# Rebuilding a donated computer



## socraturk (Oct 27, 2005)

I have a dell Dimension L866r. It's a Pentium III, 866Mhz with 128 Megs of Ram. The school gave it to me so that I can put some software on it for some needy kids. Before giving it to me, they wiped it clean. It has no operating system on it at all. I am going to put Windows 2000 on it and some other software, but I am confused how to get the computer to recognize the other drives or how to boot from the CD Rom. Do I need to install DOS on the system 1st? Can I use a generic DOS start up disk?


----------



## cheese (Jun 22, 2003)

Do you have the 2000 disc with you? When you put in cdrom does it not boot? 
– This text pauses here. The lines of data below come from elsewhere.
-- ==== Sys2Proof/Laws/Cells.lean ====
section
/-! SUPPORT. The laws of sparse tables, byte memory and fixed-length tables: read after write, and the canonical form. -/

namespace Sys2Proof.Machine

@[simp] theorem vget_vset_self {α : Type} {n : Nat} (v : Vector α n) (i : Fin n) (x : α) : vget (vset v i x) i = x := by
  simp [vget, vset]

theorem vget_vset_of_ne {α : Type} {n : Nat} (v : Vector α n) {i j : Fin n} (h : i ≠ j) (x : α) :
    vget (vset v i x) j = vget v j := by
  simp [vget, vset, Vector.getElem_set, Fin.ext_iff] at *; omega

theorem vget_vset {α : Type} {n : Nat} (v : Vector α n) (i j : Fin n) (x : α) :
    vget (vset v i x) j = if i = j then x else vget v j := by
  simp [vget, vset, Vector.getElem_set, Fin.ext_iff]

@[simp] theorem vget_ofFn {α : Type} {n : Nat} (f : Fin n → α) (i : Fin n) : vget (Vector.ofFn f) i = f i := by
  simp [vget]

theorem vget_vmod_self {α : Type} {n : Nat} (v : Vector α n) (i : Fin n) (f : α → α) : vget (vmod v i f) i = f (vget v i) := by
  simp [vmod]

theorem vget_vmod_of_ne {α : Type} {n : Nat} (v : Vector α n) {i j : Fin n} (h : i ≠ j) (f : α → α) :
    vget (vmod v i f) j = vget v j := by
  simp [vmod, vget_vset_of_ne v h]

theorem cget_cset_of_ne {α : Type} [DecidableEq α] (d : α) (m : Cells α) {k j : Nat} (h : k ≠ j) (v : α) :
    cget d (cset d m k v) j = cget d m j := by
  induction m with
  | nil => unfold cset; split <;> simp [cget, h]
  | cons p t ih =>
    obtain ⟨i, w⟩ := p
    simp only [cset]
    split
    · split <;> simp [cget, h]
    · split
      · next hk => subst hk; split <;> simp [cget, h]
      · simp only [cget, ih]

theorem cget_of_lt {α : Type} [DecidableEq α] (d : α) (m : Cells α) {lo k : Nat} (hm : cwfFrom d lo m = true) (h : k < lo) :
    cget d m k = d := by
  induction m generalizing lo with
  | nil => rfl
  | cons p t ih =>
    obtain ⟨i, w⟩ := p
    simp only [cwfFrom, Bool.and_eq_true, decide_eq_true_eq] at hm
    have hi : i ≠ k := by omega
    simp only [cget, if_neg hi]
    exact ih hm.2 (by omega)

theorem cwfFrom_mono {α : Type} [DecidableEq α] (d : α) (m : Cells α) {lo lo' : Nat} (h : lo' ≤ lo) (hm : cwfFrom d lo m = true) :
    cwfFrom d lo' m = true := by
  cases m with
  | nil => rfl
  | cons p t =>
    simp only [cwfFrom, Bool.and_eq_true, decide_eq_true_eq] at hm ⊢
    exact ⟨⟨by omega, hm.1.2⟩, hm.2⟩

/-- Writing keeps the canonical form. -/
theorem cwfFrom_cset {α : Type} [DecidableEq α] (d : α) (m : Cells α) {lo k : Nat} (v : α) (hm : cwfFrom d lo m = true) (h : lo ≤ k) :
    cwfFrom d lo (cset d m k v) = true := by
  induction m generalizing lo with
  | nil => unfold cset; split <;> simp_all [cwfFrom]
  | cons p t ih =>
    obtain ⟨i, w⟩ := p
    have hm0 := hm
    simp only [cwfFrom, Bool.and_eq_true, decide_eq_true_eq] at hm
    simp only [cset]
    split
    · split
      · exact hm0
      · next hki hv =>
        simp only [cwfFrom, Bool.and_eq_true, decide_eq_true_eq]
        exact ⟨⟨h, hv⟩, ⟨by omega, hm.1.2⟩, hm.2⟩
    · split
      · next hk =>
        subst hk
        split
        · exact cwfFrom_mono d t (by omega) hm.2
        · next hv =>
          simp only [cwfFrom, Bool.and_eq_true, decide_eq_true_eq]
          exact ⟨⟨h, hv⟩, hm.2⟩
      · simp only [cwfFrom, Bool.and_eq_true, decide_eq_true_eq]
        exact ⟨⟨hm.1.1, hm.1.2⟩, ih hm.2 (by omega)⟩

theorem cwf_cset {α : Type} [DecidableEq α] (d : α) (m : Cells α) (k : Nat) (v : α) (hm : cwf d m = true) :
    cwf d (cset d m k v) = true := cwfFrom_cset d m v hm (Nat.zero_le k)

/-- Read after write. -/
theorem cget_cset_self {α : Type} [DecidableEq α] (d : α) (m : Cells α) {lo : Nat} (k : Nat) (v : α) (hm : cwfFrom d lo m = true) :
    cget d (cset d m k v) k = v := by
  induction m generalizing lo with
  | nil => unfold cset; split <;> simp_all [cget]
  | cons p t ih =>
    obtain ⟨i, w⟩ := p
    simp only [cwfFrom, Bool.and_eq_true, decide_eq_true_eq] at hm
    simp only [cset]
    split
    · next hki =>
      split
      · next hv =>
        have hi : i ≠ k := by omega
        simp only [cget, if_neg hi]
        rw [cget_of_lt d t hm.2 (by omega), hv]
      · simp [cget]
    · split
      · next hk =>
        subst hk
        split
        · next hv => rw [cget_of_lt d t hm.2 (by omega), hv]
        · simp [cget]
      · next hk =>
        have hi : i ≠ k := fun e => hk e.symm
        simp only [cget, if_neg hi]
        exact ih hm.2

theorem cget_cset {α : Type} [DecidableEq α] (d : α) (m : Cells α) (k j : Nat) (v : α) (hm : cwf d m = true) :
    cget d (cset d m k v) j = if k = j then v else cget d m j := by
  by_cases h : k = j
  · subst h; simp [cget_cset_self d m k v hm]
  · simp [h, cget_cset_of_ne d m h]

/-- Every memory operation keeps the canonical form. -/
theorem writeBytes_wf (bs : List Byte) (m : Memory) (a : Nat) (hm : cwf 0 m = true) : cwf 0 (writeBytes m a bs) = true := by
  induction bs generalizing m a with
  | nil => exact hm
  | cons b bs ih => exact ih _ _ (cwf_cset 0 m a b hm)

/-- A write leaves every byte outside it alone. -/
theorem readByte_writeBytes_outside (bs : List Byte) (m : Memory) (a j : Nat) (h : j < a ∨ a + bs.length ≤ j) :
    readByte (writeBytes m a bs) j = readByte m j := by
  induction bs generalizing m a with
  | nil => rfl
  | cons b bs ih =>
    simp only [writeBytes, List.length_cons] at *
    rw [ih (cset 0 m a b) (a + 1) (by omega)]
    exact cget_cset_of_ne 0 m (by omega) b

/-- A byte written reads as written. -/
theorem readByte_writeBytes (bs : List Byte) (m : Memory) (a j : Nat) (hm : cwf 0 m = true) (h : j < bs.length) :
    readByte (writeBytes m a bs) (a + j) = bs[j] := by
  induction bs generalizing m a j with
  | nil => simp at h
  | cons b bs ih =>
    cases j with
    | zero =>
      simp only [writeBytes, Nat.add_zero, List.getElem_cons_zero]
      rw [readByte_writeBytes_outside bs _ _ a (Or.inl (by omega))]
      exact cget_cset_self 0 m a b hm
    | succ j =>
      simp only [writeBytes, List.getElem_cons_succ]
      have := ih (cset 0 m a b) (a + 1) j (cwf_cset 0 m a b hm) (by simpa using h)
      rw [← this]; congr 1; omega

theorem readBytes_length (m : Memory) (a n : Nat) : (readBytes m a n).length = n := by
  induction n generalizing a with
  | zero => rfl
  | succ n ih => simp [readBytes, ih]

theorem readBytes_getElem (m : Memory) (a n i : Nat) (h : i < (readBytes m a n).length) :
    (readBytes m a n)[i] = readByte m (a + i) := by
  induction n generalizing a i with
  | zero => simp [readBytes] at h
  | succ n ih =>
    cases i with
    | zero => simp [readBytes]
    | succ i => simp only [readBytes, List.getElem_cons_succ]; rw [ih]; congr 1; omega

/-- Bytes written read back. -/
theorem readBytes_writeBytes (bs : List Byte) (m : Memory) (a : Nat) (hm : cwf 0 m = true) :
    readBytes (writeBytes m a bs) a bs.length = bs := by
  apply List.ext_getElem
  · simp [readBytes_length]
  · intro i h1 h2
    rw [readBytes_getElem, readByte_writeBytes bs m a i hm h2]

end Sys2Proof.Machine
end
I know there a bootup floppy disks that go to install screen - i will have a look around and post back.


----------



## socraturk (Oct 27, 2005)

Yes, I have the W2k disk, but it doesn't recognize it even when I change the boot order in the bios.


----------



## cheese (Jun 22, 2003)

Here we go: http://support.microsoft.com/?kbid=197063


----------



## brendandonhu (Jul 8, 2002)

You can install W2K directly without installing DOS separately.


----------



## gotrootdude (Feb 19, 2003)

It's possible that you need a cdrom driver on a boot disk in order to install it..

Try this:
http://www.nu2.nu/bootdisk/cdrom/

or

http://www.startdisk.com/

Since your bound to have to search down drivers for that PC, Have you thought about putting linux on it.. It'd probably be much easier..


----------



## socraturk (Oct 27, 2005)

I am thinking that I have taken on a task that I can't complete. I am going to give it a shot. I tried using the boot disks from the W2k cd, but the computer says that it isn't a valid boot disk. Is my 1st step going to be to find the drivers for the CD rom? Does dell maybe support older machines (drivers) on their site?


----------



## win2kpro (Jul 19, 2005)

You can go to this site http://www.bootdisk.com/ and download the 4 boot disks you will need for W2KPro. Make sure you have the 4 floppies formatted and clean before you you install the files on them.


----------



## Rollin' Rog (Dec 9, 2000)

If this Dell has both a DVD drive and a CD drive, put the CD in the DVD drive and try it. This is what I have to do using a Dell Dimension. The DVD drive is the top drive and is only recognized for bootable CDs because it is the master drive on its IDE channel.


----------



## socraturk (Oct 27, 2005)

You guys are all awesome. The computer is up and running. I was a little scared because I was giving this computer to a student who was going to depend on it for studys. It works great. Thanks to you all.


----------



## jp1203 (Jul 21, 2005)

WOW...similar to my internet PC. Except I upped my processor to 1 GHZ from 800 MHz. I thought they had all fallen off the face of the earth.

(Listed in my sig)


----------



## spiers (Apr 25, 2005)

Hi, Im getting a poor pc donated soon, dont know anything about it except its been running windows 98. The HD probs gotta be wiped because it was for the NHS (National Health Service) and it contained confidential information. Ive always wanted to make my own pc after being ripped off at pc world and was wondering where to start and what to get etc? Or even what to use the pc for?
Thanks.


----------



## cheese (Jun 22, 2003)

Well it all depends on what you are going to use it for, which you should decide first heh.


----------